• Work request
Produce the records below again, word for word, but stop after the line that contains "nothing (R179). -/".

• Material shown

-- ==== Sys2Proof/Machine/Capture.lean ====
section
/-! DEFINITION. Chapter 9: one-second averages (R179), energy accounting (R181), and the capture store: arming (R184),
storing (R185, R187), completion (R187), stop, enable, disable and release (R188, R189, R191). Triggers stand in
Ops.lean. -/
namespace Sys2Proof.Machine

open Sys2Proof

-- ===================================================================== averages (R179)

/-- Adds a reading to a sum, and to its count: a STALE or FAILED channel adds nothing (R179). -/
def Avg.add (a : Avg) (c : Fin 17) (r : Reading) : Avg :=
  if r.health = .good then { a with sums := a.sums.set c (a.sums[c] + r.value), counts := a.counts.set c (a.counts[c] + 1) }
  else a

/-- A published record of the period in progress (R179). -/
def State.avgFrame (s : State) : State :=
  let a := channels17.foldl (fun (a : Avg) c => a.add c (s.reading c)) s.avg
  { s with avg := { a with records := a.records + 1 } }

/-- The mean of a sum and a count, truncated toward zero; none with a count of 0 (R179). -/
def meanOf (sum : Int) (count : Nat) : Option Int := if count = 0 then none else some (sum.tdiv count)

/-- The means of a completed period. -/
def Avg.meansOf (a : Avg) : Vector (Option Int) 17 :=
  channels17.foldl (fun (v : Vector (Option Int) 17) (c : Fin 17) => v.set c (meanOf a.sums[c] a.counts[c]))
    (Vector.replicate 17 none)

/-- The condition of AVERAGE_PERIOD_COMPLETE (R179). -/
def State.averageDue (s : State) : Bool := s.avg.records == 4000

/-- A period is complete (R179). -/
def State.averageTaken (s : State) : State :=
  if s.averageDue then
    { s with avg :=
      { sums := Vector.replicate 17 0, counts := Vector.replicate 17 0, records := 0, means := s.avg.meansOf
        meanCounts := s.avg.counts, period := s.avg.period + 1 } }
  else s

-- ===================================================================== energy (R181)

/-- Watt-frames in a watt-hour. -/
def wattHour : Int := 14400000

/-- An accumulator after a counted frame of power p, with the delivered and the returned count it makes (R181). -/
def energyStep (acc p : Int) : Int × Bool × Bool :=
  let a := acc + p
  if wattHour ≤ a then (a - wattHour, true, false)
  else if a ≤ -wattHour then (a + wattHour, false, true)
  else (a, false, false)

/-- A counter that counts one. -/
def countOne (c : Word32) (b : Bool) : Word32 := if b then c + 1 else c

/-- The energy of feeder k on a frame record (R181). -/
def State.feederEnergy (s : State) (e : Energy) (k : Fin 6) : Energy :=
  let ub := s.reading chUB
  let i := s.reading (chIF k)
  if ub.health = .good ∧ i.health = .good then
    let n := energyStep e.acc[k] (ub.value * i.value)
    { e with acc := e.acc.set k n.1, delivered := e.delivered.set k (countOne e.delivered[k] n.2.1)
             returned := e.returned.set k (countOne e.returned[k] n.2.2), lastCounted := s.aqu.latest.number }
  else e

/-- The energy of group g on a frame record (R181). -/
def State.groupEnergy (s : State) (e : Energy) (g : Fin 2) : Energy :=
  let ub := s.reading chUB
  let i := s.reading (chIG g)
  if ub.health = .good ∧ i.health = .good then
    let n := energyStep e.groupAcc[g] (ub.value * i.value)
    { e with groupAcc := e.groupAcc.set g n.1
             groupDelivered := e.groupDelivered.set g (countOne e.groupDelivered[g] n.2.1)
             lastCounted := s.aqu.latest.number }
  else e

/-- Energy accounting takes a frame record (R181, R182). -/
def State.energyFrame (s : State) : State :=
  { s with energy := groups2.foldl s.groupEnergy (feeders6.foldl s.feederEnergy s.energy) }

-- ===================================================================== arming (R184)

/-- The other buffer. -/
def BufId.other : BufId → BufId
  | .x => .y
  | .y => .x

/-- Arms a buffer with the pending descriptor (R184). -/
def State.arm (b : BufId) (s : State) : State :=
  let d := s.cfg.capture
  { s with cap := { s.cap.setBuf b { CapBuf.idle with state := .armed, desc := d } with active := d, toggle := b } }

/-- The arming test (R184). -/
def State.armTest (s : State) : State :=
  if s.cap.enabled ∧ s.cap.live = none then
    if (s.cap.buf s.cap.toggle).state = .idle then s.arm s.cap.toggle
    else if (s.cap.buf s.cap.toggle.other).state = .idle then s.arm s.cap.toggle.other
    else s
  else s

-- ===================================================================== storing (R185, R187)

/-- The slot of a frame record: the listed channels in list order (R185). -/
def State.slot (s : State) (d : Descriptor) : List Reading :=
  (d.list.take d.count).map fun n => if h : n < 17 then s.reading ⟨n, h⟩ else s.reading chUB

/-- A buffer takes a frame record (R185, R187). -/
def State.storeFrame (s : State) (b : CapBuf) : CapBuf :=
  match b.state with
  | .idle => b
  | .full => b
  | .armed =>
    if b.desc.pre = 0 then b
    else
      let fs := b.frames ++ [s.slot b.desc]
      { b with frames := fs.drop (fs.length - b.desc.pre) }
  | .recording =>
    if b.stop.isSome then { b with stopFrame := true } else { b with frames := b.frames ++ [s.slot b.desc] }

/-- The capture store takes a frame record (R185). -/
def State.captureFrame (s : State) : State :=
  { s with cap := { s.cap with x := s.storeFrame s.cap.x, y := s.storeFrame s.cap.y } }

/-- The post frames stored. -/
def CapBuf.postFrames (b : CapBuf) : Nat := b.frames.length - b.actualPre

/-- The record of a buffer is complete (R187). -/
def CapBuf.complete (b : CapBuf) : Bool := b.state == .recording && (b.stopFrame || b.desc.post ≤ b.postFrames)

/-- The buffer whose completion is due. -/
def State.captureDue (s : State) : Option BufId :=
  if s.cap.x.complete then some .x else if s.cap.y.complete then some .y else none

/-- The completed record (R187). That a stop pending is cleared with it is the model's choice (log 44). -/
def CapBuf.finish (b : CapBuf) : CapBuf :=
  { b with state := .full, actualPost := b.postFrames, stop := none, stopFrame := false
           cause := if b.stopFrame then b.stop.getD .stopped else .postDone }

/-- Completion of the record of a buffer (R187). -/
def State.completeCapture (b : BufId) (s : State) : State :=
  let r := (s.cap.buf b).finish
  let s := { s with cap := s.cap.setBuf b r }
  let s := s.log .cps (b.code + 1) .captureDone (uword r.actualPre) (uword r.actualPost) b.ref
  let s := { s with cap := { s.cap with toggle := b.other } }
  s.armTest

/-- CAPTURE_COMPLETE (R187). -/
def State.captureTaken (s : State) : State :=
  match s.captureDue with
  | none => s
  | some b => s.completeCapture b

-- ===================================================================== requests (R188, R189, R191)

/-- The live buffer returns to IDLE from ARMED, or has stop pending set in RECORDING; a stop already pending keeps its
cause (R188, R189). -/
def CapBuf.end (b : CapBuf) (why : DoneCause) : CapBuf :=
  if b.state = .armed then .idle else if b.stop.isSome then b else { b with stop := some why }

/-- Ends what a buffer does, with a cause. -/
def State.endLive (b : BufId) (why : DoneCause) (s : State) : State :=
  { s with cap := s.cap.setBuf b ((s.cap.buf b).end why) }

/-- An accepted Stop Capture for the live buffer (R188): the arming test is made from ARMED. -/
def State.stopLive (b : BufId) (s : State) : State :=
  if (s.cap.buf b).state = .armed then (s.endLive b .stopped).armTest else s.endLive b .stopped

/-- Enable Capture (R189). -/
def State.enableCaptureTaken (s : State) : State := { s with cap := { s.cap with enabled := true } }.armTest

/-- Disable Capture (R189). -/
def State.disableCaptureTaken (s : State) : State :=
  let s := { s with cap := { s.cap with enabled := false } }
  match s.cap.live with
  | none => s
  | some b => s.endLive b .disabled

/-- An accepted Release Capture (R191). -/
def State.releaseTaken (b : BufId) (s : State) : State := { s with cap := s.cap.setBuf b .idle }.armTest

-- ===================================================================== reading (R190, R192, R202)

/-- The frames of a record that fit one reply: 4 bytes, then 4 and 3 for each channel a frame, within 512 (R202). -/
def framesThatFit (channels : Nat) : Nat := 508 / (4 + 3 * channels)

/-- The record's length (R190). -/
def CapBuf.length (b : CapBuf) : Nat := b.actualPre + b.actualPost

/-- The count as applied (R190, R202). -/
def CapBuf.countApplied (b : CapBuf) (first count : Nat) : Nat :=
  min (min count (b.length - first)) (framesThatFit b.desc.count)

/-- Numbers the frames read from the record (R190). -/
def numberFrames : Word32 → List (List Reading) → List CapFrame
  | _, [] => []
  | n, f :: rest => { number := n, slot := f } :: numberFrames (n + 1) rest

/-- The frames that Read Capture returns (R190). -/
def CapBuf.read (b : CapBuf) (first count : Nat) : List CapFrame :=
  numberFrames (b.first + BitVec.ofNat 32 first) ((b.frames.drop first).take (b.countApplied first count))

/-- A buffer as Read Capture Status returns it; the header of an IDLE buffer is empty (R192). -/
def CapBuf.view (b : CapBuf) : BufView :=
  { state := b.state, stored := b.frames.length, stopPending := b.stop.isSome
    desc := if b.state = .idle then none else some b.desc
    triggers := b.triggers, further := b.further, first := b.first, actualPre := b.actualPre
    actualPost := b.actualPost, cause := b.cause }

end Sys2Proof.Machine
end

• Answer space
-- ==== Sys2Proof/Machine/Capture.lean ====
section
/-! DEFINITION. Chapter 9: one-second averages (R179), energy accounting (R181), and the capture store: arming (R184),
storing (R185, R187), completion (R187), stop, enable, disable and release (R188, R189, R191). Triggers stand in
Ops.lean. -/
namespace Sys2Proof.Machine

open Sys2Proof

-- ===================================================================== averages (R179)

/-- Adds a reading to a sum, and to its count: a STALE or FAILED channel adds nothing (R179). -/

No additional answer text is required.